Title Case capitalizes the first letter of every word in a string — for example, 'the quick brown fox' becomes 'The Quick Brown Fox'. It's standard for article headlines, book titles, and UI button labels.
camelCase joins words together without separators, capitalizing the first letter of each word except the very first — for example, 'user profile page' becomes 'userProfilePage'. It's the default naming convention in JavaScript, TypeScript, Java, and many other languages.
Both are lowercase naming styles that separate words, but snake_case uses underscores (user_profile_page) and kebab-case uses hyphens (user-profile-page). snake_case is common in Python and SQL column names; kebab-case is popular in CSS class names and URL slugs.
Full-width characters are a typographic variant of standard ASCII used in East Asian (CJK) text. Characters like a, b, c and full-width punctuation ,。! are visually wider versions of a, b, c and ,. They can break code, data fields, or search queries that expect ordinary ASCII — the Width Converter fixes this in one click.
No — Collapse Spaces only merges multiple consecutive internal spaces into one (e.g. 'hello world' → 'hello world'). To also remove leading and trailing spaces, click Trim Ends first, or click both buttons in sequence.

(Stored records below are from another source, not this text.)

/-- The image of an ACCLD or RKMRG on its way (10 R178, R182): whether it is merged, the name, the home carriages and
rows that move, and the image's key. -/
structure ImgLoad where
  merge : Bool
  acc : Nat
  rows : List (Nat × Nat)
  key : Nat
  deriving DecidableEq, Repr

/-- An outstanding local load, atomic or pop (11 R197). -/
structure PendLoad where
  id : Nat
  homes : List Nat
  elems : List LoadElem
  img : Option ImgLoad
  deriving DecidableEq, Repr

/-- A store not yet performed at its scope (11 R197). -/
structure PendStore where
  id : Nat
  homes : List Nat
  deriving DecidableEq, Repr

/-! ## Engine operations -/

/-- Where an engine writes: a local or tile byte by key, or a global virtual address. -/
inductive Dest where
  | loc (key : Nat)
  | glob (va : Nat)
  deriving DecidableEq, Repr

structure Chunk where
  dest : Dest
  bytes : List Byte
  deriving DecidableEq, Repr

/-- A tensor descriptor (10 R165). -/
structure TensorDesc where
  base : DWord
  rows : Nat
  rowBytes : Nat
  fmt : Nat
  hash : Bool
  logn : Nat
  stride : Nat
  pkgs : Nat
  dies : BitVec 2
  seed : Word
  map : DWord
  deriving DecidableEq, Repr

/-- The header of a cart (13 R215); `op` is the operation of this package that waits for it, 0 for a peer's. -/
structure CartHead where
  op : Nat
  /-- 1 GAT, 2 GATP, 3 SCA, 4 SCAA. -/
  typ : Nat
  world : Bool
  /-- 1 SUM, 2 MAX. -/
  pool : Nat
  space : BitVec 16
  reqPkg : Nat
  /-- Requester core: x + 16 y + 128 die; and the token of its handle. -/
  reqCore : Nat
  token : DWord
  fmt : Nat
  rowBytes : Nat
  base : DWord
  stride : Nat
  deriving DecidableEq, Repr

/-- An entry of a cart or of a reply (13 R215): row index, position, bag, multiplicity, home, row data, and the status
of a reply with its trap cause. -/
structure CartEntry where
  row : Nat
  pos : Nat
  bag : Nat
  mult : Nat
  slot : Nat
  die : Nat
  stack : Nat
  data : List Byte
  /-- The units of its row that were read poisoned at the requester, or became so on the way. -/
  bad : List Nat
  code : Nat
  cause : BitVec 8
  /-- Where its row lies, once its row engine has translated it, and the bytes of it that have been written. -/
  keys : List (Nat × Nat)
  done : List Nat
  deriving DecidableEq, Repr

/-- A cart at the requesting copy engine (13 R213-R224). -/
structure Cart where
  head : CartHead
  /-- Positions and bags. -/
  c : Nat
  m : Nat
  x : Nat
  maskAt : Nat
  /-- The address of the descriptor, and what it held at issue. -/
  daddr : Nat
  desc : TensorDesc
  rowo : Nat
  map : List Nat
  /-- The address of an index array in shared memory. -/
  idxAt : Option Nat
  idx : List Nat
  bags : List Nat
  entries : List CartEntry
  /-- Position and the position kept for it (13 R217). -/
  kept : List (Nat × Nat)
  /-- Faulted positions with code and cause. -/
  faults : List (Nat × Nat × BitVec 8)
  sent : Bool
  dup : Bool
  /-- Replies still awaited. -/
  await : Nat
  /-- Rows by kept position, and pooled bags, so far. -/
  rows : List (Nat × List Byte)
  bagAcc : List (Nat × List Word)
  deriving DecidableEq, Repr

/-- A sub-cart on its way to its home switch, or standing there for its dies' partials (13 R216). -/
structure SubCart where
  id : Nat
  head : CartHead
  pkg : Nat
  /-- 0 held at the local switch, 1 arrived at the home switch, 2 split into parts. -/
  stage : Nat
  deadline : Nat
  entries : List CartEntry
  diesLeft : Nat
  /-- What the home switch has combined. -/
  got : List CartEntry
  bagAcc : List (Nat × List Word)
  deriving DecidableEq, Repr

No. This text formatter runs entirely in your browser using client-side JavaScript. Your text is never uploaded, logged, or stored anywhere — it even works offline once the page has loaded.
Before every formatting action, the text formatter saves a snapshot of your current text. Clicking Undo restores that snapshot. Only one level of history is kept, so clicking Undo a second time re-applies the last action.